Totmonslow is a hundred in the county of Staffordshire, England. The hundred is in the north-east of Staffordshire and is named after the hamlet of the same name, which is a half mile east of Draycott in the Moors. The hamlet was the seat of the hundred court.

==Derivation of names==
The name of the place derives from Old English Tatmonn, a personal name and hlaw meaning 'hill' or 'mound'. Other examples of this personal name are recorded from the 10th century onwards (e.g. Roberto Tateman 1190–200). A large number of Hundred names refer to hills or mounds. Some of these at least are very conspicuous hills, which afford a commanding view of the countryside for miles around. It seems likely that such sites were chosen as being remote, and where interference was most easily avoided.

==History and organisation==
The origin of the hundred dates from the division of his kingdom by King Alfred the Great into counties, hundreds and tithings. From the beginning, Staffordshire was divided into the hundreds of Totmonslow, Pirehill, Offlow, Cuttleston and Seisdon.

Totmonslow is one of the largest of the 5 hundreds of Staffordshire, having an area of 169,788 acres (265 sq.miles) and the population in 1851 was 50,050. The hundred was divided into two divisions Totmanslow North and Totmanslow South by the Justices of the Peace, which an area of 100,234 and 69,554 acres respectively. Each had its own constable and Petty Sessions. The Petty Sessions for the South division were held at Ellastone.

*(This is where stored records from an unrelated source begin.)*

/-- Settles O26: the registers that `WRITE` leaves are those of every command that is not their writer. -/
theorem writeCompletesWithBusOutcome : Obligations.WriteCompletesWithBusOutcome := by
  unfold Obligations.WriteCompletesWithBusOutcome
  intro a r n s s' c o hc hseg h1 h32 htop hw
  have hrun := execWrite_answered hc hseg (burstOk_iff.mpr ⟨h1, h32, htop⟩) hw
  obtain ⟨-, -, -, ⟨hcmd, -⟩, -⟩ := busWrite_same hw
  obtain ⟨-, harg, -⟩ := exec_keepsOutside _ s _ hrun
  obtain ⟨htimeout, hbuf, hchannels, hsorted, hid, -⟩ := dataRegistersHaveOneWriter _ s _ hrun
  obtain ⟨hch, hvalid⟩ := hchannels nofun nofun
  exact ⟨_, hrun, finishWrite_afterTransaction o,
    ⟨harg, htimeout nofun, hbuf nofun, hch, hsorted nofun, hid nofun⟩, hvalid,
    exec_keepsOutside _ s _ hrun, finishWrite_completes hcmd o⟩

/-- Settles O27: the mirror after `WRITE` is the snoop's; the other raw segments write none. -/
theorem rawWriteSnoop : Obligations.RawWriteSnoop := by
  unfold Obligations.RawWriteSnoop
  refine ⟨fun a r n s s' t c o hc hseg h1 h32 htop hw hrun => ?_, fun a r n s t hno hrun => ?_,
    fun a r n s t => execRead_keeps_bank⟩
  · rw [execWrite_answered hc hseg (burstOk_iff.mpr ⟨h1, h32, htop⟩) hw] at hrun
    cases hrun
    obtain ⟨hstatus, -, ⟨-, -, hbuf, -⟩, ⟨-, -, -, -, -, -, -, hparams, -⟩, -⟩ := busWrite_same hw
    rw [finishWrite_bank, ← hparams, ← hbuf, ← hstatus, ← coversBankReg_iff]
    refine ⟨fun hcov ho => ?_, fun hcov ho => ?_, fun hcov => ?_⟩
    · rw [snoop_failed hcov ho]; rfl
    · rw [ho, snoop_acked hcov h1]; rfl
    · rw [snoop_uncovered hcov]
  · refine execWrite_keeps_bank hrun (hno.imp_right fun hbad => ?_)
    rw [← burstOk_iff] at hbad
    exact Bool.eq_false_iff.mpr hbad

/-- Settles O28: the received bytes fill `BUF`, and the registers that `READ` does not write stay. -/
theorem readFillsBufferAndCompletes : Obligations.ReadFillsBufferAndCompletes := by
  unfold Obligations.ReadFillsBufferAndCompletes
  intro a r n s s' c code bytes hc hseg h1 h32 htop hr
  have hrun := execRead_answered hc hseg (burstOk_iff.mpr ⟨h1, h32, htop⟩) hr
  obtain ⟨-, -, ⟨-, -, hbuf, -⟩, ⟨hcmd, -⟩⟩ := busRead_same hr
  obtain ⟨htx, hfilled⟩ := finishRead_afterTransaction (s := s') code bytes
  obtain ⟨htimeout, -, hchannels, hsorted, -⟩ := dataRegistersHaveOneWriter _ s _ hrun
  obtain ⟨hch, hvalid⟩ := hchannels nofun nofun
  refine ⟨_, hrun, htx, fun k => ?_, finishRead_completes hcmd code bytes, hvalid, exec_keepsOutside _ s _ hrun, hch,
    hsorted nofun, htimeout nofun, execRead_keeps_bank hrun⟩
  rw [hfilled, hbuf]
  exact bufFill_getD s.buf bytes k

/-- Settles O57: the stores of `Leftover.filling` give any state, and each way to fail leaves what its draw lists. -/
theorem failedTransactionLeavesAnyState : Obligations.FailedTransactionLeavesAnyState := by
  unfold Obligations.FailedTransactionLeavesAnyState
  intro s regs regs1 ptr hkind hcfg
  obtain ⟨left, hfill⟩ := Leftover.exists_filling hcfg regs regs1 ptr
  refine ⟨left, ?_⟩
  intro becomes drawing
  have hnext (d : Draw) : (drawing d).target.nextAnswer = (some d, s.target.setScript s.target.script) := rfl
  refine ⟨fun r bytes => ⟨_, busWrite_nackAddr (hnext _) _ r bytes, hfill _ hkind⟩,
    fun r bytes k hk => ⟨_, busWrite_nackByte (hnext _) _ r hk, hfill _ hkind⟩,
    fun r n => ⟨_, busRead_nackAddr (hnext _) _ r n, hfill _ hkind⟩,
    fun r n k => ⟨_, busRead_nackByte (hnext _) _ r n, hfill _ hkind⟩,
    fun r n bytes hn => ⟨_, busRead_short (hnext _) _ r hn, hfill _ hkind⟩, fun i c hb hi hc hat ha => ⟨_, rfl, ?_⟩⟩
  have hcut := hostReset_target_of_atTransaction hb hi hc hat left
  rw [busAddress_eq_devAddr ha] at hcut
  show (hostReset left s).target.Holds regs regs1 ptr
  rw [hcut]
  exact hfill _ hkind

The importance of the hundreds declined from the 17th century, and most of their functions were extinguished with the establishment of county courts in 1867. In 1894 the Hundred was made obsolete with the establishment of Urban Districts and Rural Districts in Staffordshire.

==Geography==
Totmonslow, or Totmanslow, is the north-eastern Hundred of Staffordshire, and contains the upland region called the Staffordshire Moorlands, located at the southern end and foothills of the Pennines, with some of the northern parts falling in the Peak District National Park. It consists of limestone in the north east, mostly forming the White Peak, and formerly coal, while the far north consists of gritstone which forms the Dark Peak. The district contains the valleys of the rivers Dove, Manifold, Hamps, Tean, Blithe, Dane, and Churnet, which have their principal sources in the Hundred, and here receive many small but rapid streams from the high, peaty moorlands and rocky uplands.

Totmonslow Hundred

The Hundred has an irregular, oval figure, stretching from the three shire stone, above Flash, southward to Uttoxeter, a distance of 25 miles, and averaging from 10 to 15 miles in breadth. The River Dove forms its eastern boundary for nearly 30 miles, and separates it from Derbyshire; and for about 10 miles at its northern extremity, it is divided from Cheshire by the River Dane. In the 19th century it contained four market towns, Leek, Longnor, Cheadle, and Uttoxeter, and about 80 townships located in 10 chapelries and 30 parishes.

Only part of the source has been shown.